A complete list of our publications is available on Google Scholar, please find below our highlighted work (we strongly support Open Access).


Fernholz, M.H.P., Guggiana Nilo, D. A., Bonhoeffer, T., Kist, A. M.  (2024). DeepD3, an open framework for automated quantification of dendritic spines – PLOS Computational Biology
Article / Code / Datasets / Model Zoo / Contribute

This work tackles the automated quantification of a crucial structure in the brain: dendritic spines, critical to many functions of the brain such as learning and memory. We introduce DeepD3, an open-source tool that uses deep learning to automatically and accurately quantify dendritic spines. Trained on a diverse range of data, annotated by multiple experts under various experimental conditions, DeepD3 is not only efficient and reliable but also transparent and adaptable to different research needs.

Darvish, M. & Kist, A. M.  (2024). A Generative Method for a Laryngeal Biosignal – Journal of Voice
Article / GIF

We introduce a new method that uses Variational Autoencoders (VAEs) to create synthetic endoscopic footage that closely resemble real ones, providing a useful resource for researchers and clinicians. We further show that using a vector describing the glottis opening (glottal opening vector, GIOVe) we can arbitrary close and open the glottis while maintaining the overall laryngeal anatomy.
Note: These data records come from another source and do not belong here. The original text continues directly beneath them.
/-- The L1 line of a name: its physical line and its record (R230). -/
def l1Find (s : State) (core ctx va : Nat) : Option (Nat × L1Line) :=
  (coreOf s core).lines.find? fun e => e.2.ctx == ctx && e.2.name == va / 128

/-- The leaf of an L1 hit, by the reverse map. -/
def leafOfLine (line : Nat) (x : L1Line) : Leaf :=
  let a := line * 128
  { ppn := (if sysBase ≤ a then a - sysBase else a) / 65536, sys := decide (sysBase ≤ a), state := 0, w := x.w, x := false, pte := 0 }

/-- An access of a thread through its core's L1: only a miss is translated (R230). A store to a line that was filled without W is
translated. DEDUCED (log 45). -/
def accessL1 (s : State) (core ctx va : Nat) (acc : Acc) : Except Exc Target × State :=
  match l1Find s core ctx va with
  | some (line, x) =>
    if acc.writes && !x.w then access s (clusterOfCore core) ctx va acc
    else (checkLeaf s (.ok (leafOfLine line x)) va acc, s)
  | none => access s (clusterOfCore core) ctx va acc

/-! ### Levels, paths and points (R266, R267) -/

def levelRank : Level → Nat
  | .l1 _ => 1
  | .cluster _ => 2
  | .link _ => 3

def levelMap (s : State) : Level → AList Copy
  | .l1 c => (coreOf s c).l1
  | .cluster n => (clusterOf s n).cache
  | .link h => (hingeOf s h).link

def setLevel (s : State) (l : Level) (m : AList Copy) : State :=
  match l with
  | .l1 c => setCore s c { coreOf s c with l1 := m }
  | .cluster n => setCluster s n { clusterOf s n with cache := m }
  | .link h => setHinge s h { hingeOf s h with link := m }

/-- A byte whose page is homed on another hinge, or of a SYS page. -/
def remote (s : State) (hinge a : Nat) : Bool :=
  decide (sysBase ≤ a) || hingeOfHome (homeOfPage s (a / 65536)) != hinge

/-- The levels an agent passes to a byte, home apart (R267). -/
def path (s : State) (ag : Agent) (a : Nat) : List Level :=
  match ag with
  | .thread core _ _ =>
    [.l1 core, .cluster (clusterOfCore core)]
      ++ (if remote s (hingeOfCore core) a then [.link (hingeOfCore core)] else [])
  | .engine core _ _ =>
    [.cluster (clusterOfCore core)]
      ++ (if remote s (hingeOfCore core) a then [.link (hingeOfCore core)] else [])
  | .stream h _ => if remote s h a then [.link h] else []
  | .hub _ _ | .host => []

def agentHinge : Agent → Nat
  | .thread core _ _ | .engine core _ _ => hingeOfCore core
  | .hub h _ | .stream h _ => h
  | .host => 0

def agentCtx : Agent → Nat
  | .thread _ _ c | .engine _ _ c | .hub _ c | .stream _ c => c
  | .host => 0

/-- The rank of the level that R267's table names for a scope; 4 is home. -/
def scopeRank (s : State) (ag : Agent) (sc : Scope) (a : Nat) : Nat :=
  match sc with
  | .team => 1
  | .cluster => 2
  | .hinge => if remote s (agentHinge ag) a then 3 else 4
  | .package => if sysBase ≤ a then 3 else 4
  | .system => 4

/-- The path with the number of its levels that lie above the point of a scope. -/
def pathAbove (s : State) (ag : Agent) (sc : Scope) (a : Nat) : List Level × Nat :=
  let p := path s ag a
  (p, (p.takeWhile fun l => decide (levelRank l < scopeRank s ag sc a)).length)

/-! ### Copies -/

def copyAt (s : State) (l : Level) (a : Nat) : Option Copy := aFind a (levelMap s l)
def putCopy (s : State) (l : Level) (a : Nat) (c : Copy) : State := setLevel s l (aInsert a c (levelMap s l))
def dropCopy (s : State) (l : Level) (a : Nat) : State := setLevel s l (aErase a (levelMap s l))

/-- A level holds a byte of the line of an address. -/
def holdsLine (s : State) (l : Level) (a : Nat) : Bool := (levelMap s l).any fun e => e.1 / 128 == a / 128

/-- A line without copies at a level takes clean copies of `v`. -/
def putLine (s : State) (l : Level) (a : Nat) (v : Nat → Byte) : State :=
  let base := a / 128 * 128
  let line := (addrRange base 128).map fun x => (x, ({ value := v x, dirty := false } : Copy))
  let m := levelMap s l
  setLevel s l (aFilter (fun x _ => decide (x < base)) m ++ line ++ aFilter (fun x _ => decide (base + 128 ≤ x)) m)

/-- CleanBelow for one byte (R268): `n` levels of the path lie above the point. -/
def cleanByte (a : Nat) : List Level → Nat → State → State
  | [], _, s => s
  | _, 0, s => s
  | l :: rest, n + 1, s =>
    match copyAt s l a with
    | some c =>
      if c.dirty then
        let s := match rest with
          | [] => homeWrite s a [c.value]
          | l2 :: _ => putCopy s l2 a { value := c.value, dirty := true }
        cleanByte a rest n (putCopy s l a { value := c.value, dirty := false })
      else cleanByte a rest n s
    | none => cleanByte a rest n s

/-- DropBelow for one byte: clean copies above the point are discarded. -/
def dropByte (a : Nat) : List Level → Nat → State → State
  | [], _, s => s
  | _, 0, s => s
  | l :: rest, n + 1, s =>
    match copyAt s l a with
    | some c => dropByte a rest n (if c.dirty then s else dropCopy s l a)
    | none => dropByte a rest n s

/-- Every copy of a byte above the point is discarded. -/
def discardByte (a : Nat) : List Level → Nat → State → State
  | [], _, s => s
  | _, 0, s => s
  | l :: rest, n + 1, s => discardByte a rest n (dropCopy s l a)

/-- The addresses of which an agent's levels hold copies that meet `p`. -/
def heldWhere (s : State) (ag : Agent) (p : Copy → Bool) : List Nat :=
  let keys := fun m : AList Copy => (m.filter fun e => p e.2).map (·.1)
  match ag with
  | .thread core _ _ =>
    keys (coreOf s core).l1 ++ keys (clusterOf s (clusterOfCore core)).cache ++ keys (hingeOf s (hingeOfCore core)).link
  | .engine core _ _ => keys (clusterOf s (clusterOfCore core)).cache ++ keys (hingeOf s (hingeOfCore core)).link
  | .stream h _ => keys (hingeOf s h).link
  | .hub _ _ | .host => []

/-- The addresses of which an agent's levels hold copies. -/
def heldAddrs (s : State) (ag : Agent) : List Nat := heldWhere s ag fun _ => true

/-- Lines of a cluster cache written back, in its count (R454). -/
def countBacks (s : State) (cluster n : Nat) : State :=
  if n = 0 then s
  else setCluster s cluster { clusterOf s cluster with writebacks := (clusterOf s cluster).writebacks + BitVec.ofNat 64 n }

/-- The lines, of some bytes, that CleanBelow writes back from a cluster cache: one of their bytes is dirty there or in the L1
above it, and the point lies below it. -/
def linesBack (s : State) (ag : Agent) (sc : Scope) (as : List Nat) : List (Nat × Nat) :=
  (as.filterMap fun a =>
    let (p, n) := pathAbove s ag sc a
    let above := p.take n
    let dirty := above.any fun l => levelRank l != 3 && match copyAt s l a with | some c => c.dirty | none => false
    match above.find? fun l => levelRank l == 2 with
    | some (.cluster k) => if dirty then some (k, a / 128) else none
    | _ => none).eraseDups

def cleanAddrs (s : State) (ag : Agent) (sc : Scope) (as : List Nat) : State :=
  let back := linesBack s ag sc as
  let s := as.foldl (fun s a => let (p, n) := pathAbove s ag sc a; cleanByte a p n s) s
  match back with
  | [] => s
  | (k, _) :: _ => countBacks s k back.length
def dropAddrs (s : State) (ag : Agent) (sc : Scope) (as : List Nat) : State :=
  as.foldl (fun s a => let (p, n) := pathAbove s ag sc a; dropByte a p n s) s
def discardAddrs (s : State) (ag : Agent) (sc : Scope) (as : List Nat) : State :=
  as.foldl (fun s a => let (p, n) := pathAbove s ag sc a; discardByte a p n s) s

/-- CleanBelow and DropBelow of all (R268): the first acts on dirty copies only, the second on clean ones. -/
def cleanAll (s : State) (ag : Agent) (sc : Scope) : State :=
  if sc = .team then s else cleanAddrs s ag sc (heldWhere s ag fun c => c.dirty)
def dropAll (s : State) (ag : Agent) (sc : Scope) : State :=
  if sc = .team then s else dropAddrs s ag sc (heldWhere s ag fun c => !c.dirty)

/-- A scope acts for several threads of one issue group on one core: their paths are equal. -/
def threadAgent (core team ctx : Nat) : Agent := .thread core team ctx

/-! ### Plain accesses (R269) -/

/-- The value of a byte at the first level of a path that holds a copy, and at how many levels it was missed. -/
def lookByte (s : State) (a : Nat) : List Level → Nat → Byte × Nat
  | [], n => (aGet 0 a s.mem, n)
  | l :: rest, n =>
    match copyAt s l a with
    | some c => (c.value, n)
    | none => lookByte s a rest (n + 1)

/-- Clean copies of a value at the first `n` levels of a path. A .na access allocates in no cache (R234). -/
def fillByte (a : Nat) (v : Byte) (na : Bool) : List Level → Nat → State → State
  | [], _, s => s
  | _, 0, s => s
  | l :: rest, n + 1, s =>
    let keep := !na || levelRank l == 3
    fillByte a v na rest n (if keep then putCopy s l a { value := v, dirty := false } else s)

/-- A plain read of one byte. -/
def loadByte (s : State) (ag : Agent) (na : Bool) (a : Nat) : Byte × State :=
  let p := path s ag a
  let (v, n) := lookByte s a p 0
  (v, fillByte a v na p n s)

def loadBytes (s : State) (ag : Agent) (na : Bool) (a : Nat) : Nat → List Byte × State
  | 0 => ([], s)
  | n + 1 =>
    let (b, s) := loadByte s ag na a
    let (bs, s) := loadBytes s ag na (a + 1) n
    (b :: bs, s)

/-- A plain write of one byte: dirty at the first level of the path; a .na write without an L1 copy at the cluster cache;
home for an agent without levels. -/
def storeByte (s : State) (ag : Agent) (na : Bool) (a : Nat) (v : Byte) : State :=
  match path s ag a with
  | [] => homeWrite s a [v]
  | l :: rest =>
    match rest with
    | l2 :: _ =>
      if na && levelRank l == 1 && (copyAt s l a).isNone then putCopy s l2 a { value := v, dirty := true }
      else putCopy s l a { value := v, dirty := true }
    | [] => putCopy s l a { value := v, dirty := true }

def storeBytes (s : State) (ag : Agent) (na : Bool) (a : Nat) : List Byte → State
  | [] => s
  | v :: vs => storeBytes (storeByte s ag na a v) ag na (a + 1) vs

/-- Copies of a byte above the point set to a value and made clean. -/
def refreshByte (a : Nat) (v : Byte) : List Level → Nat → State → State
  | [], _, s => s
  | _, 0, s => s
  | l :: rest, n + 1, s =>
    refreshByte a v rest n (if (copyAt s l a).isSome then putCopy s l a { value := v, dirty := false } else s)

/-- A byte written at the point of a scope: dirty there unless the point is home. -/
def pointWrite (s : State) (ag : Agent) (sc : Scope) (a : Nat) (v : Byte) : State :=
  let (p, n) := pathAbove s ag sc a
  match p.drop n with
  | [] => homeWrite s a [v]
  | l :: _ => putCopy s l a { value := v, dirty := true }

/-- The point takes a copy of a line of which it holds none from the levels below (R291). -/
def pointLine (s : State) (ag : Agent) (sc : Scope) (a : Nat) : State :=
  let (p, n) := pathAbove s ag sc a
  match p.drop n with
  | [] => s
  | l :: rest => if holdsLine s l a then s else putLine s l a fun x => (lookByte s x rest 0).1

/-- The value of a byte at the point: there, or at the first lower level that holds a copy, of which the point takes a clean
copy (R291). -/
def pointRead (s : State) (ag : Agent) (sc : Scope) (a : Nat) : Byte × State :=
  let (p, n) := pathAbove s ag sc a
  let (v, k) := lookByte s a (p.drop n) 0
  (v, fillByte a v false (p.drop n) (min k 1) s)

def pointReads (s : State) (ag : Agent) (sc : Scope) (a : Nat) : Nat → List Byte × State
  | 0 => ([], s)
  | n + 1 =>
    let (b, s) := pointRead s ag sc a
    let (bs, s) := pointReads s ag sc (a + 1) n
    (b :: bs, s)

def pointWrites (s : State) (ag : Agent) (sc : Scope) (a : Nat) : List Byte → State
  | [] => s
  | v :: vs => pointWrites (pointWrite s ag sc a v) ag sc (a + 1) vs

/-- A release write (R269): the caller has cleaned all; the value goes to the point and to every copy above it. -/
def releaseWrite (s : State) (ag : Agent) (sc : Scope) (a : Nat) : List Byte → State
  | [] => s
  | v :: vs =>
    let (p, n) := pathAbove s ag sc a
    releaseWrite (pointWrite (refreshByte a v p n s) ag sc a v) ag sc (a + 1) vs

/-! ### DISCARDED pages (R227) -/

/-- Every copy of a range dropped without write-back (R260). DEDUCED (log 89). DEDUCED (log 89). -/
def dropRange (s : State) (base n : Nat) : State :=
  let out := fun (a : Nat) (_ : Copy) => !decide (base ≤ a ∧ a < base + n)
  { s with cores := aMap (fun _ c => { c with l1 := aFilter out c.l1 }) s.cores
           clusters := aMap (fun _ c => { c with cache := aFilter out c.cache }) s.clusters
           hinges := aMap (fun _ h => { h with link := aFilter out h.link }) s.hinges }

/-- Revival: the bytes of the page that the entry names zeroed at home, no older copy of them left, STATE RESIDENT. -/
def revivePage (s : State) (l : Leaf) : State :=
  let base := physOf { l with state := 0 } 0
  let s := dropRange s base 65536
  setLeafState { s with mem := aFilter (fun a _ => decide (a < base ∨ base + 65536 ≤ a)) s.mem } l.pte 0

/-! ### Windows (R241-R244) -/

/-- The registered window that holds a physical address: team key, entry number, entry, window. -/
def windowIn (a : Nat) : AList Team → Option (Nat × Nat × MapEntry × Window)
  | [] => none
  | (k, t) :: rest =>
    match t.maps.find? (fun e => match e.2.win with
        | some w => decide (w.base ≤ a ∧ a < w.base + 1024 * e.2.count)
        | none => false) with
    | some (m, e) => match e.win with
      | some w => some (k, m, e, w)
      | none => none
    | none => windowIn a rest
def windowAt (s : State) (a : Nat) : Option (Nat × Nat × MapEntry × Window) := windowIn a s.teams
With that, we show that we can create artificially glottal area waveforms of any given frequency.

Hauser, S.L., Brosig, J., Murthy, B., Attardo, A. ,Kist, A. M.  (2024). Implicit neural representations in light microscopy – Biomedical Optics Express.

In this work, we explore the use of implicit neural representations in light microscopy using the SIREN networks introduced by Sitzmann et al.. Here, we use SIRENs (MLPs with sine activation functions) to predict intermediate planes across multiple micrometers and automatically correct motion artifacts while denoising images. Although SIRENs can affect noise statistics, this issue is mitigated using a denoising neural network, as demonstrated by the recovery of dendritic spines.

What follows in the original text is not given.